-- ==== Sys2Proof/Certificates/Slice0/Obligations.lean ====
section
/-! DEFINITION. The statements for the provers. -/

open Sys2Proof Sys2Proof.Machine


/-! ### Lane instructions -/

/-- R97, R98: integer arithmetic, element by element: sums, differences and products saturate or wrap, the high half of a
product, and division and remainder truncate toward zero with R98's results for a zero divisor and for overflow. -/
def Obligations.LaneIntegerArithmetic : Prop :=
  LaneOp .vadd (IntElems fun o sg w a b => narrow sg o.sat w (intOf sg w a + intOf sg w b))
  ∧ LaneOp .vsub (IntElems fun o sg w a b => narrow sg o.sat w (intOf sg w a - intOf sg w b))
  ∧ LaneOp .vmul (IntElems fun o sg w a b => narrow sg o.sat w (intOf sg w a * intOf sg w b))
  ∧ LaneOp .vmulh (IntElems fun _ sg w a b => wrapBits w (intOf sg w a * intOf sg w b / 2 ^ w))
  ∧ LaneOp .vmulhsu (IntElems fun _ _ w a b => wrapBits w (intOf true w a * (b : Int) / 2 ^ w))
  ∧ LaneOp .vdiv (IntElems fun _ sg w a b => if b = 0 then 2 ^ w - 1 else wrapBits w ((intOf sg w a).tdiv (intOf sg w b)))
  ∧ LaneOp .vrem (IntElems fun _ sg w a b => if b = 0 then a else wrapBits w ((intOf sg w a).tmod (intOf sg w b)))
  ∧ (∀ c ∈ ([Instr.vadd, Instr.vsub, Instr.vmul, Instr.vmulh, Instr.vmulhsu, Instr.vdiv, Instr.vrem] : List (Args →
      Instr)), IllegalElse c)

/-- R100, R101, R106, R116, R117: logic on whole lanes, element shifts modulo the width, selection, moves and lane indexes.
Counts of bits, reversals and absolute values. -/
def Obligations.LaneLogicAndBitFunctions : Prop :=
  (LaneOp .vand (fun o h l r => r = h.V o.a.toNat l &&& wordB h o (immForm o) l)
  ∧ LaneOp .vor (fun o h l r => r = h.V o.a.toNat l ||| wordB h o (immForm o) l)
  ∧ LaneOp .vxor (fun o h l r => r = h.V o.a.toNat l ^^^ wordB h o (immForm o) l)
  ∧ LaneOp .vandn (fun o h l r => r = h.V o.a.toNat l &&& ~~~ h.V o.b.toNat l)
  ∧ LaneOp .vorn (fun o h l r => r = h.V o.a.toNat l ||| ~~~ h.V o.b.toNat l)
  ∧ LaneOp .vxnor (fun o h l r => r = ~~~ (h.V o.a.toNat l ^^^ h.V o.b.toNat l))
  ∧ LaneOp .vnot (fun o h l r => r = ~~~ h.V o.a.toNat l)
  ∧ LaneOp .vsll (IntElems fun _ _ w a b => a * 2 ^ (b % w) % 2 ^ w)
  ∧ LaneOp .vsrl (IntElems fun _ _ w a b => a / 2 ^ (b % w))
  ∧ LaneOp .vsra (IntElems fun _ _ w a b => wrapBits w (intOf true w a / 2 ^ (b % w)))
  ∧ LaneOp .vsel (fun o h l r => r = if (h.M (if o.xop = 0 then 1 else o.xop.toNat)).getLsbD l then h.V o.a.toNat l else h.V o.b.toNat l)
  ∧ LaneOp .vmov (fun o h l r => r = h.V o.a.toNat l)
  ∧ LaneOp .vmbit (fun o h l r => r = if (h.M o.a.toNat).getLsbD l then 1 else 0)
  ∧ LaneOp .vlid (fun _ _ l r => r.toNat = l))
  ∧ (LaneOp .vpopc (fun o h l r => r.toNat = ((List.range 32).filter (fun i => (h.V o.a.toNat l).getLsbD i)).length)
  ∧ LaneOp .vclz (fun o h l r => (h.V o.a.toNat l = 0 → r = 32)
      ∧ (h.V o.a.toNat l ≠ 0 → r.toNat < 32 ∧ 2 ^ (31 - r.toNat) ≤ (h.V o.a.toNat l).toNat ∧ (h.V o.a.toNat l).toNat < 2 ^ (32 - r.toNat)))
  ∧ LaneOp .vctz (fun o h l r => (h.V o.a.toNat l = 0 → r = 32)
      ∧ (h.V o.a.toNat l ≠ 0 → r.toNat < 32 ∧ (h.V o.a.toNat l).getLsbD r.toNat = true
          ∧ ∀ i, i < r.toNat → (h.V o.a.toNat l).getLsbD i = false))
  ∧ LaneOp .vbrev (fun o h l r => ∀ i, i < 32 → r.getLsbD i = (h.V o.a.toNat l).getLsbD (31 - i))
  ∧ LaneOp .vrev8 (fun o h l r => ∀ k, k < 4 → elem 8 k r = elem 8 (3 - k) (h.V o.a.toNat l))
  ∧ LaneOp .vabs (fun o h l r => ∀ k, k < 32 / bitsOfType (tyOf o 5) →
      elem (bitsOfType (tyOf o 5)) k r =
        if elem (bitsOfType (tyOf o 5)) k (h.V o.a.toNat l) = 2 ^ (bitsOfType (tyOf o 5) - 1)
        then (if o.sat then 2 ^ (bitsOfType (tyOf o 5) - 1) - 1 else 2 ^ (bitsOfType (tyOf o 5) - 1))
        else (intOf true (bitsOfType (tyOf o 5)) (elem (bitsOfType (tyOf o 5)) k (h.V o.a.toNat l))).natAbs)
  ∧ (∀ c ∈ ([Instr.vand, Instr.vor, Instr.vxor, Instr.vandn, Instr.vorn, Instr.vxnor, Instr.vnot, Instr.vsll,
      Instr.vsrl, Instr.vsra, Instr.vsel, Instr.vmov, Instr.vmbit, Instr.vlid, Instr.vpopc, Instr.vclz, Instr.vctz,
      Instr.vbrev, Instr.vrev8, Instr.vabs] : List (Args → Instr)), IllegalElse c))

/-- R110, R111, R113: shuffles read their source in any lane, active or not; `vmatch` names the active lanes with the same
bits. -/
def Obligations.LaneShuffles : Prop :=
  LaneOp .vshfl (fun o h l r => r = h.V o.a.toNat ((h.V o.b.toNat l).toNat % 32))
  ∧ LaneOp .vrotl (fun o h l r => r = h.V o.a.toNat ((l + o.w2.toNat) % 32))
  ∧ LaneOp .vslup (fun o h l r => r = h.V o.a.toNat (if l < o.w2.toNat then l else l - o.w2.toNat))
  ∧ LaneOp .vsldn (fun o h l r => r = h.V o.a.toNat (if l + o.w2.toNat > 31 then l else l + o.w2.toNat))
  ∧ LaneOp .vbfly (fun o h l r => r = h.V o.a.toNat (l ^^^ o.imm.toNat))
  ∧ LaneOp .vmatch (fun o h l r => ∀ j, j < 32 →
      r.getLsbD j = (decide (j ∈ active h o) && h.V o.a.toNat j == h.V o.a.toNat l))
  ∧ (∀ c ∈ ([Instr.vshfl, Instr.vrotl, Instr.vslup, Instr.vsldn, Instr.vbfly, Instr.vmatch] : List (Args → Instr)),
      IllegalElse c)

/-- R112, R116: votes and moves from lanes write the whole scalar register; `vext`, `vextx` and `vext64` read their lane
whether or not it is active. Broadcasts of a scalar register or a literal into active lanes, and the insertion of one lane if
it is active. -/
def Obligations.LanesAndScalars : Prop :=
  (ScalarOp false .vballot (fun o h w => ∀ l, l < 64 → w.getLsbD l = (decide (l ∈ active h o) && h.V o.a.toNat l != 0))
  ∧ ScalarOp false .vany (fun o h w => w = if ∃ l ∈ active h o, h.V o.a.toNat l ≠ 0 then 1 else 0)
  ∧ ScalarOp false .vall (fun o h w => w = if ∀ l ∈ active h o, h.V o.a.toNat l ≠ 0 then 1 else 0)
  ∧ ScalarOp false .vcnt (fun o h w => w.toNat = ((active h o).filter (fun l => h.V o.a.toNat l != 0)).length)
  ∧ ScalarOp false .vext (fun o h w => w = (h.V o.a.toNat o.w2.toNat).signExtend 64)
  ∧ ScalarOp false .vextx (fun o h w => w = (h.V o.a.toNat ((h.X o.b.toNat).toNat % 32)).signExtend 64)
  ∧ ScalarOp false .vext64 (fun o h w => w = h.V (o.a.toNat + 1) o.w2.toNat ++ h.V o.a.toNat o.w2.toNat))
  ∧ (LaneOp .vbcst (fun o h _ r => r = (if o.hasLit then o.lit else h.X o.b.toNat).setWidth 32)
  ∧ Completes .vbcst64 (fun o s t => RegisterFrame o.words s t ∧ KeepsX [] s t ∧ KeepsM [] s t ∧ t.me.fflags = s.me.fflags
      ∧ KeepsV (fun r l => (r = o.d.toNat ∨ r = o.d.toNat + 1) ∧ l ∈ active s.me o) s t
      ∧ ∀ l ∈ active s.me o, t.me.V64 o.d.toNat l = if o.hasLit then o.lit else s.me.X o.b.toNat)
  ∧ Completes .vins (fun o s t => RegisterFrame o.words s t ∧ KeepsX [] s t ∧ KeepsM [] s t ∧ t.me.fflags = s.me.fflags
      ∧ KeepsV (fun r l => r = o.d.toNat ∧ l = o.w2.toNat ∧ l ∈ active s.me o) s t
      ∧ (o.w2.toNat ∈ active s.me o → t.me.V o.d.toNat o.w2.toNat = (s.me.X o.b.toNat).setWidth 32))
  ∧ (∀ c ∈ ([Instr.vballot, Instr.vany, Instr.vall, Instr.vcnt, Instr.vext, Instr.vextx, Instr.vext64, Instr.vbcst,
      Instr.vbcst64, Instr.vins] : List (Args → Instr)), IllegalElse c))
# # # # # # #
**What this task involves**
Using only the entries above, output the line with "def Obligations.LanesAndScalars : Prop", the line with "(ScalarOp false .vballot", and all lines between them, exactly as they stand.

**Result for this exercise**
def Obligations.LanesAndScalars : Prop :=
  (ScalarOp false .vballot (fun o h w => ∀ l, l < 64 → w.getLsbD l = (decide (l ∈ active h o) && h.V o.a.toNat l != 0))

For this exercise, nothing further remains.